Sources of Vitamin H
Biotin is a water-soluble vitamin that our bodies require for energy and to keep our hair, nails, and skin in good shape. Biotin, formerly known as Vitamin H, is now classed as one of the B vitamins (B7) and has acquired commercial success due to its claims of improved hair and nail health.
Health And Vitamin H
Enzymes that break down carbs, proteins, and lipids require biotin as a cofactor. It also helps the pancreas, thyroid, and adrenal glands with gene expression, nervous system function, and endocrine activity.
Biotin, when taken with chromium picolinate, a supplement form of chromium, was proven to lower fasting blood glucose levels in persons with type 2 diabetes. Vitamin H was found to be beneficial in improving blood sugar management by boosting the function of insulin-producing cells in the pancreas.
The capacity of biotin to improve the health of our hair, nails, and skin is frequently touted. Getting enough biotin through food or supplements, according to the American Academy of Dermatology, can aid with nail care and hair growth and thickening. However, there isn’t enough data to support biotin supplementation in healthy people.

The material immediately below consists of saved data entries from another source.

@[simp] theorem raiseArgs_boundary (code w a b : Nat) (s : State) : (raiseArgs code w a b s).boundary = s.boundary :=
    by
  obtain ⟨ev, c, h⟩ := raiseArgs_frame code w a b s
  rw [h]
@[simp] theorem raiseArgs_ts (code w a b : Nat) (s : State) : (raiseArgs code w a b s).ts = s.ts := by
  obtain ⟨ev, c, h⟩ := raiseArgs_frame code w a b s
  rw [h]
@[simp] theorem raiseArgs_sensing (code w a b : Nat) (s : State) : (raiseArgs code w a b s).sensing = s.sensing := by
  obtain ⟨ev, c, h⟩ := raiseArgs_frame code w a b s
  rw [h]
@[simp] theorem raiseArgs_dict_rw (code w a b : Nat) (s : State) : (raiseArgs code w a b s).dict.rw = s.dict.rw := by
  obtain ⟨ev, c, h⟩ := raiseArgs_frame code w a b s
  rw [h]
@[simp] theorem raiseArgs_dict_applied (code w a b : Nat) (s : State) : (raiseArgs code w a b s).dict.applied = s.dict.applied :=
    by
  obtain ⟨ev, c, h⟩ := raiseArgs_frame code w a b s
  rw [h]
@[simp] theorem raiseArgs_dict_staged (code w a b : Nat) (s : State) : (raiseArgs code w a b s).dict.staged = s.dict.staged :=
    by
  obtain ⟨ev, c, h⟩ := raiseArgs_frame code w a b s
  rw [h]
@[simp] theorem raiseArgs_dict_held (code w a b : Nat) (s : State) : (raiseArgs code w a b s).dict.held = s.dict.held :=
    by
  obtain ⟨ev, c, h⟩ := raiseArgs_frame code w a b s
  rw [h]
@[simp] theorem raiseArgs_dict_commitState (code w a b : Nat) (s : State) : (raiseArgs code w a b s).dict.commitState = s.dict.commitState :=
    by
  obtain ⟨ev, c, h⟩ := raiseArgs_frame code w a b s
  rw [h]
@[simp] theorem raiseArgs_dict_commitTime (code w a b : Nat) (s : State) : (raiseArgs code w a b s).dict.commitTime = s.dict.commitTime :=
    by
  obtain ⟨ev, c, h⟩ := raiseArgs_frame code w a b s
  rw [h]
@[simp] theorem raiseArgs_dict_storeState (code w a b : Nat) (s : State) : (raiseArgs code w a b s).dict.storeState = s.dict.storeState :=
    by
  obtain ⟨ev, c, h⟩ := raiseArgs_frame code w a b s
  rw [h]
@[simp] theorem raiseArgs_dict_settingsSource (code w a b : Nat) (s : State) : (raiseArgs code w a b s).dict.settingsSource = s.dict.settingsSource :=
    by
  obtain ⟨ev, c, h⟩ := raiseArgs_frame code w a b s
  rw [h]
@[simp] theorem raiseArgs_dict_storing (code w a b : Nat) (s : State) : (raiseArgs code w a b s).dict.storing = s.dict.storing :=
    by
  obtain ⟨ev, c, h⟩ := raiseArgs_frame code w a b s
  rw [h]
@[simp] theorem raiseArgs_dict_transfers (code w a b : Nat) (s : State) : (raiseArgs code w a b s).dict.transfers = s.dict.transfers :=
    by
  obtain ⟨ev, c, h⟩ := raiseArgs_frame code w a b s
  rw [h]
@[simp] theorem raiseArgs_dict_endpoint (code w a b : Nat) (s : State) : (raiseArgs code w a b s).dict.endpoint = s.dict.endpoint :=
    by
  obtain ⟨ev, c, h⟩ := raiseArgs_frame code w a b s
  rw [h]
@[simp] theorem raiseArgs_mirror (code w a b : Nat) (s : State) : (raiseArgs code w a b s).mirror = s.mirror := by
  obtain ⟨ev, c, h⟩ := raiseArgs_frame code w a b s
  rw [h]
@[simp] theorem raiseArgs_nvm (code w a b : Nat) (s : State) : (raiseArgs code w a b s).nvm = s.nvm := by
  obtain ⟨ev, c, h⟩ := raiseArgs_frame code w a b s
  rw [h]
@[simp] theorem raiseArgs_life (code w a b : Nat) (s : State) : (raiseArgs code w a b s).life = s.life := by
  obtain ⟨ev, c, h⟩ := raiseArgs_frame code w a b s
  rw [h]
@[simp] theorem raiseArgs_heads (code w a b : Nat) (s : State) : (raiseArgs code w a b s).heads = s.heads := by
  obtain ⟨ev, c, h⟩ := raiseArgs_frame code w a b s
  rw [h]
@[simp] theorem raiseArgs_lanes (code w a b : Nat) (s : State) : (raiseArgs code w a b s).lanes = s.lanes := by
  obtain ⟨ev, c, h⟩ := raiseArgs_frame code w a b s
  rw [h]
@[simp] theorem raiseArgs_fseq (code w a b : Nat) (s : State) : (raiseArgs code w a b s).fseq = s.fseq := by
  obtain ⟨ev, c, h⟩ := raiseArgs_frame code w a b s
  rw [h]
@[simp] theorem raiseArgs_contexts (code w a b : Nat) (s : State) : (raiseArgs code w a b s).contexts = s.contexts :=
    by
  obtain ⟨ev, c, h⟩ := raiseArgs_frame code w a b s
  rw [h]
@[simp] theorem raiseArgs_steps (code w a b : Nat) (s : State) : (raiseArgs code w a b s).steps = s.steps := by
  obtain ⟨ev, c, h⟩ := raiseArgs_frame code w a b s
  rw [h]
@[simp] theorem raiseArgs_mortar (code w a b : Nat) (s : State) : (raiseArgs code w a b s).mortar = s.mortar := by
  obtain ⟨ev, c, h⟩ := raiseArgs_frame code w a b s
  rw [h]
@[simp] theorem raiseArgs_snapshot (code w a b : Nat) (s : State) : (raiseArgs code w a b s).snapshot = s.snapshot :=
    by
  obtain ⟨ev, c, h⟩ := raiseArgs_frame code w a b s
  rw [h]
@[simp] theorem raiseArgs_hold (code w a b : Nat) (s : State) : (raiseArgs code w a b s).hold = s.hold := by
  obtain ⟨ev, c, h⟩ := raiseArgs_frame code w a b s
  rw [h]
@[simp] theorem raiseArgs_restore (code w a b : Nat) (s : State) : (raiseArgs code w a b s).restore = s.restore := by
  obtain ⟨ev, c, h⟩ := raiseArgs_frame code w a b s
  rw [h]
@[simp] theorem raiseArgs_upkeep (code w a b : Nat) (s : State) : (raiseArgs code w a b s).upkeep = s.upkeep := by
  obtain ⟨ev, c, h⟩ := raiseArgs_frame code w a b s
  rw [h]
@[simp] theorem raiseArgs_mem (code w a b : Nat) (s : State) : (raiseArgs code w a b s).mem = s.mem := by
  obtain ⟨ev, c, h⟩ := raiseArgs_frame code w a b s
  rw [h]
@[simp] theorem raiseArgs_out (code w a b : Nat) (s : State) : (raiseArgs code w a b s).out = s.out := by
  obtain ⟨ev, c, h⟩ := raiseArgs_frame code w a b s
  rw [h]
@[simp] theorem raiseArgs_pending (code w a b : Nat) (s : State) : (raiseArgs code w a b s).pending = s.pending := by
  obtain ⟨ev, c, h⟩ := raiseArgs_frame code w a b s
  rw [h]
@[simp] theorem raiseArgs_slow (code w a b : Nat) (s : State) : (raiseArgs code w a b s).slow = s.slow := by
  obtain ⟨ev, c, h⟩ := raiseArgs_frame code w a b s
  rw [h]
@[simp] theorem raiseArgs_fresh (code w a b : Nat) (s : State) : (raiseArgs code w a b s).fresh = s.fresh := by
  obtain ⟨ev, c, h⟩ := raiseArgs_frame code w a b s
  rw [h]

How much Vitamin H should I Consume
Because humans cannot retain vitamin H, it is critical to consume biotin-rich meals on a daily basis to ensure optimal levels for gene regulation and metabolism. In individuals 19 years and older, the adequate intake for vitamin H is 30 mcg per day from all sources, including foods and supplements. Children and teenagers should have vitamin H ranging from 5 to 25 mcg per day, while breastfeeding women should get 35 mcg per day. Biotin is usually taken in the form of a dietary supplement when it is utilised for hair and nail care. The FDA has issued a warning that too much biotin from dietary supplements has been proven to interfere with some lab tests, so stick to the prescribed doses and only use supplements with a health care provider’s consent. As awareness about the importance of biotin intake increases, Reports and Data estimates that Vitamin H market will register significant growth over the coming years.
Biotin deficiency is quite uncommon. However, certain people are more vulnerable to deficiency than others, including:
- Women who are expecting a child or who are breastfeeding. They have higher requirements, yet most prenatal supplements lack biotin.
- Those who have been diagnosed with biotinidase deficiency, a rare hereditary condition in which the body is unable to metabolise biotin. If it is detected in the first few weeks of life, it is easily treated.
- Those who are addicted to alcohol. Biotin absorption is inhibited by alcohol.
- People who eat raw eggs on a regular basis (a dietary practise that is not recommended by many organisations for food safety reasons). A protein called avidin is found in raw eggs and binds to biotin, preventing it from being absorbed. Because the cooking process denatures avidin, eating cooked eggs does not put a person at risk for biotin deficiency.
Vitamin H -Rich Foods
Because biotin is water soluble, the body does not store it. Biotin is produced by bacteria in the colon and is also available in a variety of foods.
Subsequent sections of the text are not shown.